Biografie[Bearbeiten | Quelltext bearbeiten]

Hess war der Sohn eines Fabrikdirektors. Nach dem Abitur studierte er seit 1904 Medizin an der Universität München, der Universität Kiel und der Universität Heidelberg. Dort wurde er 1909 zum Doktor der Medizin promoviert. Danach absolvierte er seine Weiterbildung bei Paul Morawitz an der Medizinischen Universitäts-Poliklinik in Freiburg (1910–1912), bei Ernst Moro an der Universitäts-Kinderklinik in Heidelberg (1912/13) sowie von 1913 bis 1916 bei Bruno Salge an der Universitäts-Kinderklinik in Straßburg. Seine wissenschaftlichen Schwerpunkte waren die Physiologie der Magenverdauung des Säuglings und die Differentialdiagnose der Leukozytose. 1916 habilitierte er im Fach Kinderheilkunde und wurde Oberarzt bei Bruno Salge in Straßburg, bis 1918. Danach war er in Würzburg, Frankfurt am Main und Essen, sowie von 1922 bis 1928 als Leiter des Städtischen Säuglingskrankenhauses Mannheim beschäftigt.

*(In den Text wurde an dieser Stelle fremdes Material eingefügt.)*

-- ==== Sys2Proof/WellFormed.lean ====
section
/-! DEFINITION. Sys2Proof/WellFormed.lean: which instructions a word of the given class can say: field widths, register
specifiers (02 R38, R39), the modifier values and limits of each description, the wait and signal bytes (R31) and the
prefixes each word accepts (R42, R43, R52 to R56, 12 R330). -/

namespace Sys2Proof

/-- The register a specifier slot accepts, the modifier values an instruction defines, or the limits of an operand. -/
inductive Chk where
  | any
  | mods (vs : List Nat)
  | rng (lo hi : Nat)
  | regS | regA | regC | regQ | regLq | regSq | lqIx | sqIx
  | vSrcSt | vSrc | vDstSt | vDst | vTied | vReg | mReg | accReg | nReg
deriving DecidableEq, Repr

/-- A specifier is valid for its slot (02 R38, R39; 06 R165). -/
def Chk.okReg (c : Chk) (v : Nat) : Bool :=
  match c with
  | .any | .mods _ | .rng _ _ => true
  | .regS => decide (v < 32)
  | .regA => decide (v < 32)
  | .regC => decide (64 ≤ v ∧ v < 80)
  | .regQ => decide (1024 ≤ v ∧ v < 1030)
  | .regLq => decide (1024 ≤ v ∧ v < 1028)
  | .regSq => decide (1028 ≤ v ∧ v < 1030)
  | .lqIx => decide (v < 4)
  | .sqIx => decide (4 ≤ v ∧ v < 6)
  | .vSrcSt => decide (v < 1028 ∨ v = 1030 ∨ (1032 ≤ v ∧ v < 1040))
  | .vSrc => decide (v < 1028 ∨ v = 1030)
  | .vDstSt => decide (v < 1024 ∨ (1028 ≤ v ∧ v < 1031) ∨ (1032 ≤ v ∧ v < 1040))
  | .vDst => decide (v < 1024 ∨ (1028 ≤ v ∧ v < 1031))
  | .vTied => decide (v < 1024 ∨ v = 1030)
  | .vReg => decide (v < 1024)
  | .mReg => decide (1088 ≤ v ∧ v < 1152)
  | .accReg => decide (1152 ≤ v ∧ v < 1216)
  | .nReg => decide (v < 24)

/-- A modifier field holds a value the instruction defines (R29 check 6). -/
def Chk.okMod (c : Chk) (v : Nat) : Bool :=
  match c with
  | .mods vs => vs.contains v
  | _ => true

/-- An operand lies within its limits (R29 check 8). -/
def Chk.okRng (c : Chk) (v : Nat) : Bool :=
  match c with
  | .rng lo hi => decide (lo ≤ v ∧ v ≤ hi)
  | _ => true

/-- The 64-bit value `v` is the sign extension of an `n`-bit field. -/
def fitsS (n v : Nat) : Bool :=
  decide (v < 2 ^ 64) && (decide (v < 2 ^ (n - 1)) || decide (2 ^ 64 - 2 ^ (n - 1) ≤ v))

/-- The engine classes with the ids of 01 R16. -/
inductive Engine where
  | ctl | acc | vec | mtx | xbr | cpy
deriving DecidableEq, Repr

def Engine.id : Engine → Nat
  | .ctl => 0 | .acc => 1 | .vec => 2 | .mtx => 3 | .xbr => 4 | .cpy => 5

/-- A wait or signal byte is valid in a word of engine `own` (R30, R31). -/
def syncByteOk (own b : Nat) : Bool :=
  let k := b / 32
  let n := b % 32
  decide (b < 256) &&
  (if k = 0 then decide (n = 0) else if k = 1 then decide (n ≤ 5 ∧ n ≠ own) else decide (k ≤ 4))

/-- A system-register number that is assigned (04 R102; 06 R160; 16 R417). -/
def sysAssigned (n : Nat) : Bool :=
  decide (n ≤ 4 ∨ n = 8 ∨ n = 9 ∨ (0x10 ≤ n ∧ n ≤ 0x15) ∨ n = 0x18 ∨ (0x80 ≤ n ∧ n ≤ 0x8A) ∨ (0x90 ≤ n ∧ n ≤ 0x96)
    ∨ (0x100 ≤ n ∧ n ≤ 0x11F))

/-- A snapshot-register number listed in 14 R382. -/
def snapAssigned (n : Nat) : Bool :=
  decide (n ≤ 5 ∨ (0x10 ≤ n ∧ n ≤ 0x14) ∨ (0x18 ≤ n ∧ n ≤ 0x1A) ∨ (0x20 ≤ n ∧ n ≤ 0x28) ∨ (0x30 ≤ n ∧ n ≤ 0x35)
    ∨ (0x40 ≤ n ∧ n ≤ 0x37F) ∨ (0x380 ≤ n ∧ n ≤ 0x383))

/-- The index of a synchronisation object lies in the range of its kind (11 R318). -/
def objIndexOk (kind idx : Nat) : Bool :=
  match kind with
  | 0 => decide (idx < 64)
  | 1 => decide (idx < 64 ∧ idx / 8 ≤ 5 ∧ idx % 8 ≤ 5 ∧ idx / 8 ≠ idx % 8)
  | 2 => true
  | 3 => decide (idx < 32)
  | _ => decide (idx < 256)

/-- Width of an element of a packing type code (06 R179). -/
def elemWidth (ty : Nat) : Nat :=
  match ty with
  | 3 | 7 | 8 => 16
  | 5 | 11 => 4
  | 1 | 2 | 9 | 10 => 8
  | _ => 32

/-- Rounding and saturation modifiers that a reduction uses (06 R186): rounding for floating types, saturation for
floating types and for an integer add; an unused subfield is zero (02 R37). -/
def redModOk (ty op rnd sat : Nat) : Bool :=
  if ty = 0 then decide (rnd = 0) && (decide (sat = 0) || decide (op = 0)) else true

/-- Tile number of an accumulator specifier. -/
def accIdx (v : Nat) : Nat := v - 1152

/-- Bytes of an element of an NMU type code (10 R287). -/
def nmuBytes (t : Nat) : Nat :=
  match t with
  | 0 | 4 => 4
  | 1 => 2
  | _ => 1

/-- The part number of NCVT lies below the number of parts (10 R291). -/
def ncvtPartOk (p sfrom sto : Nat) : Bool :=
  decide (p * min (nmuBytes sfrom) (nmuBytes sto) < max (nmuBytes sfrom) (nmuBytes sto))

/-- The header of a word: valid bytes, and only prefixes the word accepts. `orders` lists the SCP orders, empty when the
word accepts no SCP; `pmts` lists the PMT values (1 sink, 2 clear). -/
def Hdr.ok (own : Nat) (orders pmts : List Nat) (h : Hdr) : Bool :=
  syncByteOk own h.wait && syncByteOk own h.sig &&
  (match h.scp with
   | none => true
   | some v => decide (v < 32) && orders.contains (v / 4)) &&
  (match h.pmt with
   | none => true
   | some v => pmts.contains v)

1928 erhielt er die Position des leitenden Arztes der Kinderabteilung an den Krankenanstalten Bremen (heute Klinikum Bremen-Mitte). Beim Bau einer großen neuen Kinderklinik seit 1929 war er fachlicher Berater. In dieser Zeit gründete er eine Schwesternschaft und eine Pflegeschule. Am 31. Dezember 1933 wurde er vom NSDAP-Senat der Freien Hansestadt Bremen zwangsweise in den Ruhestand versetzt, als „jüdischer Mischling 1. Grades“ gemäß §3 (Arierparagraph) des NS-Gesetzes zur Wiederherstellung des Berufsbeamtentums vom 7. April 1933. (Seine evangelisch getaufte Mutter hatte jüdische Eltern). Daraufhin ließ er sich als Kinderarzt in Bremen nieder und war seit 1939 zur Behandlung von Kassenpatienten zugelassen. Noch 1934 gehörte er der Deutschen Gesellschaft für Kinderheilkunde (DGfK) an, deren Vorstand unter Leitung von Karl Stolte bei der „Gleichschaltung“ der DGfK die Geltung des Arierparagraphen abgelehnt hatte.[1]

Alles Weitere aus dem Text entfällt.